:: Problem description ::
Write out the records below once more, exactly and completely.

:: Given records ::
/-! ## One step of each instruction (95_worked_examples.md Part 1, Part 2; the rules' own examples) -/

/-- 41_io.md R90, its example: `10050, 5`. -/
theorem test_read_skips_invalid :
    leadsTo (step (machine 7 0 [(0, 1010)] [] [.value 10050, .value 5, .value 6]))
      (fun t => t.dataWord 10 = 5 ∧ t.ip = 1 ∧ t.acc = 7 ∧ t.input = [.value 6]) = true := by decide
/-- 41_io.md R91; 95_worked_examples.md P10: no step, then one more candidate, 6. -/
theorem test_read_blocks :
    isStuck (step (machine 0 0 [(0, 1010)] [] [.value 10000, .value (-99999), .unparsable])) = true ∧
    leadsTo (step ((machine 0 0 [(0, 1010)] [] [.value 10000, .value (-99999), .unparsable]).supply [.value 6]))
      (fun t => t.dataWord 10 = 6 ∧ t.ip = 1 ∧ t.input = [] ∧ t.es = .running) = true := by decide
/-- 41_io.md R92, its example. -/
theorem test_write_emits :
    leadsTo (step (machine 0 0 [(0, 1107)] [(7, 42)] [])) (fun t => t.output = [.out 42] ∧ t.ip = 1) = true := by decide
/-- 95_worked_examples.md P1, cycle 1. -/
theorem test_load_copies :
    leadsTo (step (machine 0 0 [(0, 2007)] [(7, 42)] [])) (fun t => t.acc = 42 ∧ t.ip = 1 ∧ t.ir = 2007) = true := by decide
/-- 42_load_store.md R101, and the two configurations of 95_worked_examples.md P6. -/
theorem test_store_split :
    leadsTo (step (machine 4300 1 [(1, 2103)] [(5, 4300)] []))
      (fun t => t.dataWord 3 = 4300 ∧ t.programWord 3 = 0 ∧ t.ip = 2) = true := by decide
theorem test_store_unified :
    leadsTo (step (unifiedMachine 4300 1 [(1, 2103), (5, 4300)] []))
      (fun t => t.dataWord 3 = 4300 ∧ t.programWord 3 = 4300 ∧ t.ip = 2) = true := by decide
/-- 43_arithmetic.md R111, its two examples. -/
theorem test_add_to_the_bound :
    leadsTo (step (machine 9000 0 [(0, 3050)] [(50, 999)] [])) (fun t => t.acc = 9999 ∧ t.ip = 1 ∧ t.es = .running) = true := by decide
theorem test_add_overflows :
    leadsTo (step (machine 9000 0 [(0, 3050)] [(50, 1500)] []))
      (fun t => t.acc = 9000 ∧ t.ip = 0 ∧ t.es = .haltedFault ∧ t.fc = some .arithmeticOverflow ∧ t.opc = 30 ∧ t.opd = 50) =
      true := by decide
/-- 43_arithmetic.md R112, its two examples. -/
theorem test_subtract_is_acc_minus_data :
    leadsTo (step (machine 0 0 [(0, 3150)] [(50, -9999)] [])) (fun t => t.acc = 9999 ∧ t.ip = 1) = true := by decide
theorem test_subtract_overflows :
    leadsTo (step (machine 1 0 [(0, 3150)] [(50, -9999)] []))
      (fun t => t.acc = 1 ∧ t.es = .haltedFault ∧ t.fc = some .arithmeticOverflow) = true := by decide
/-- 43_arithmetic.md R113, its example; 95_worked_examples.md S4. -/
theorem test_divide_truncates :
    leadsTo (step (machine (-7) 0 [(0, 3250)] [(50, 2)] [])) (fun t => t.acc = -3 ∧ t.ip = 1) = true := by decide
theorem test_divide_by_zero :
    leadsTo (step (machine 84 0 [(0, 3250)] [] []))
      (fun t => t.acc = 84 ∧ t.ip = 0 ∧ t.ir = 3250 ∧ t.fc = some .divisionByZero) = true := by decide
/-- 43_arithmetic.md R118, its examples; 95_worked_examples.md S4. -/
theorem test_remainder_follows_dividend :
    leadsTo (step (machine (-7) 0 [(0, 3350)] [(50, 2)] [])) (fun t => t.acc = -1) = true ∧
    leadsTo (step (machine 7 0 [(0, 3350)] [(50, -2)] [])) (fun t => t.acc = 1) = true := by decide
theorem test_remainder_by_zero :
    leadsTo (step (machine 84 0 [(0, 3350)] [] [])) (fun t => t.acc = 84 ∧ t.ip = 0 ∧ t.fc = some .remainderByZero) = true := by decide
/-- 43_arithmetic.md R115, its two examples. -/
theorem test_multiply_to_the_bound :
    leadsTo (step (machine 99 0 [(0, 3450)] [(50, 101)] [])) (fun t => t.acc = 9999 ∧ t.ip = 1) = true := by decide
theorem test_multiply_overflows :
    leadsTo (step (machine 100 0 [(0, 3450)] [(50, 100)] []))
      (fun t => t.acc = 100 ∧ t.fc = some .arithmeticOverflow) = true := by decide
/-- 44_control.md R130, its example. -/
theorem test_branch :
    leadsTo (step (machine 0 5 [(5, 4000)] [] [])) (fun t => t.ip = 0 ∧ t.es = .running) = true := by decide
/-- 44_control.md R131, its two examples. -/
theorem test_branchneg :
    leadsTo (step (machine (-3) 4 [(4, 4110)] [] [])) (fun t => t.ip = 10) = true ∧
    leadsTo (step (machine 0 4 [(4, 4110)] [] [])) (fun t => t.ip = 5) = true := by decide
/-- 44_control.md R132; 95_worked_examples.md S5 and its counter-case. -/
theorem test_branchzero :
    leadsTo (step (machine 0 0 [(0, 4203)] [] [])) (fun t => t.ip = 3) = true ∧
    leadsTo (step (machine 5 0 [(0, 4203)] [] [])) (fun t => t.ip = 1) = true := by decide
/-- 44_control.md R134, its example; 40_cycle.md R77. -/
theorem test_halt :
    leadsTo (step (machine 42 3 [(3, 4300)] [] []))
      (fun t => t.es = .haltedNormal ∧ t.ip = 3 ∧ t.acc = 42 ∧ t.fc = none ∧
        t.output = [.notice .terminated, .report t.dump] ∧ t.dump.ir = 4300) = true := by decide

:: Solution below ::
/-! ## One step of each instruction (95_worked_examples.md Part 1, Part 2; the rules' own examples) -/

/-- 41_io.md R90, its example: `10050, 5`. -/
theorem test_read_skips_invalid :
    leadsTo (step (machine 7 0 [(0, 1010)] [] [.value 10050, .value 5, .value 6]))
      (fun t => t.dataWord 10 = 5 ∧ t.ip = 1 ∧ t.acc = 7 ∧ t.input = [.value 6]) = true := by decide
/-- 41_io.md R91; 95_worked_examples.md P10: no step, then one more candidate, 6. -/
theorem test_read_blocks :
    isStuck (step (machine 0 0 [(0, 1010)] [] [.value 10000, .value (-99999), .unparsable])) = true ∧
    leadsTo (step ((machine 0 0 [(0, 1010)] [] [.value 10000, .value (-99999), .unparsable]).supply [.value 6]))
      (fun t => t.dataWord 10 = 6 ∧ t.ip = 1 ∧ t.input = [] ∧ t.es = .running) = true := by decide
/-- 41_io.md R92, its example. -/
theorem test_write_emits :
    leadsTo (step (machine 0 0 [(0, 1107)] [(7, 42)] [])) (fun t => t.output = [.out 42] ∧ t.ip = 1) = true := by decide
/-- 95_worked_examples.md P1, cycle 1. -/
theorem test_load_copies :
    leadsTo (step (machine 0 0 [(0, 2007)] [(7, 42)] [])) (fun t => t.acc = 42 ∧ t.ip = 1 ∧ t.ir = 2007) = true := by decide
/-- 42_load_store.md R101, and the two configurations of 95_worked_examples.md P6. -/
theorem test_store_split :
    leadsTo (step (machine 4300 1 [(1, 2103)] [(5, 4300)] []))
      (fun t => t.dataWord 3 = 4300 ∧ t.programWord 3 = 0 ∧ t.ip = 2) = true := by decide
theorem test_store_unified :
    leadsTo (step (unifiedMachine 4300 1 [(1, 2103), (5, 4300)] []))
      (fun t => t.dataWord 3 = 4300 ∧ t.programWord 3 = 4300 ∧ t.ip = 2) = true := by decide
/-- 43_arithmetic.md R111, its two examples. -/
theorem test_add_to_the_bound :
    leadsTo (step (machine 9000 0 [(0, 3050)] [(50, 999)] [])) (fun t => t.acc = 9999 ∧ t.ip = 1 ∧ t.es = .running) = true := by decide
theorem test_add_overflows :
    leadsTo (step (machine 9000 0 [(0, 3050)] [(50, 1500)] []))
      (fun t => t.acc = 9000 ∧ t.ip = 0 ∧ t.es = .haltedFault ∧ t.fc = some .arithmeticOverflow ∧ t.opc = 30 ∧ t.opd = 50) =
      true := by decide
/-- 43_arithmetic.md R112, its two examples. -/
theorem test_subtract_is_acc_minus_data :
    leadsTo (step (machine 0 0 [(0, 3150)] [(50, -9999)] [])) (fun t => t.acc = 9999 ∧ t.ip = 1) = true := by decide
theorem test_subtract_overflows :
    leadsTo (step (machine 1 0 [(0, 3150)] [(50, -9999)] []))
      (fun t => t.acc = 1 ∧ t.es = .haltedFault ∧ t.fc = some .arithmeticOverflow) = true := by decide
/-- 43_arithmetic.md R113, its example; 95_worked_examples.md S4. -/
theorem test_divide_truncates :
    leadsTo (step (machine (-7) 0 [(0, 3250)] [(50, 2)] [])) (fun t => t.acc = -3 ∧ t.ip = 1) = true := by decide
theorem test_divide_by_zero :
    leadsTo (step (machine 84 0 [(0, 3250)] [] []))
      (fun t => t.acc = 84 ∧ t.ip = 0 ∧ t.ir = 3250 ∧ t.fc = some .divisionByZero) = true := by decide
/-- 43_arithmetic.md R118, its examples; 95_worked_examples.md S4. -/
theorem test_remainder_follows_dividend :
    leadsTo (step (machine (-7) 0 [(0, 3350)] [(50, 2)] [])) (fun t => t.acc = -1) = true ∧
    leadsTo (step (machine 7 0 [(0, 3350)] [(50, -2)] [])) (fun t => t.acc = 1) = true := by decide
theorem test_remainder_by_zero :
    leadsTo (step (machine 84 0 [(0, 3350)] [] [])) (fun t => t.acc = 84 ∧ t.ip = 0 ∧ t.fc = some .remainderByZero) = true := by decide
/-- 43_arithmetic.md R115, its two examples. -/
theorem test_multiply_to_the_bound :
    leadsTo (step (machine 99 0 [(0, 3450)] [(50, 101)] [])) (fun t => t.acc = 9999 ∧ t.ip = 1) = true := by decide
theorem test_multiply_overflows :
    leadsTo (step (machine 100 0 [(0, 3450)] [(50, 100)] []))
      (fun t => t.acc = 100 ∧ t.fc = some .arithmeticOverflow) = true := by decide
/-- 44_control.md R130, its example. -/
theorem test_branch :
    leadsTo (step (machine 0 5 [(5, 4000)] [] [])) (fun t => t.ip = 0 ∧ t.es = .running) = true := by decide
/-- 44_control.md R131, its two examples. -/
theorem test_branchneg :
    leadsTo (step (machine (-3) 4 [(4, 4110)] [] [])) (fun t => t.ip = 10) = true ∧
    leadsTo (step (machine 0 4 [(4, 4110)] [] [])) (fun t => t.ip = 5) = true := by decide
/-- 44_control.md R132; 95_worked_examples.md S5 and its counter-case. -/
theorem test_branchzero :
    leadsTo (step (machine 0 0 [(0, 4203)] [] [])) (fun t => t.ip = 3) = true ∧
    leadsTo (step (machine 5 0 [(0, 4203)] [] [])) (fun t => t.ip = 1) = true := by decide
/-- 44_control.md R134, its example; 40_cycle.md R77. -/
theorem test_halt :
    leadsTo (step (machine 42 3 [(3, 4300)] [] []))
      (fun t => t.es = .haltedNormal ∧ t.ip = 3 ∧ t.acc = 42 ∧ t.fc = none ∧
        t.output = [.notice .terminated, .report t.dump] ∧ t.dump.ir = 4300) = true := by decide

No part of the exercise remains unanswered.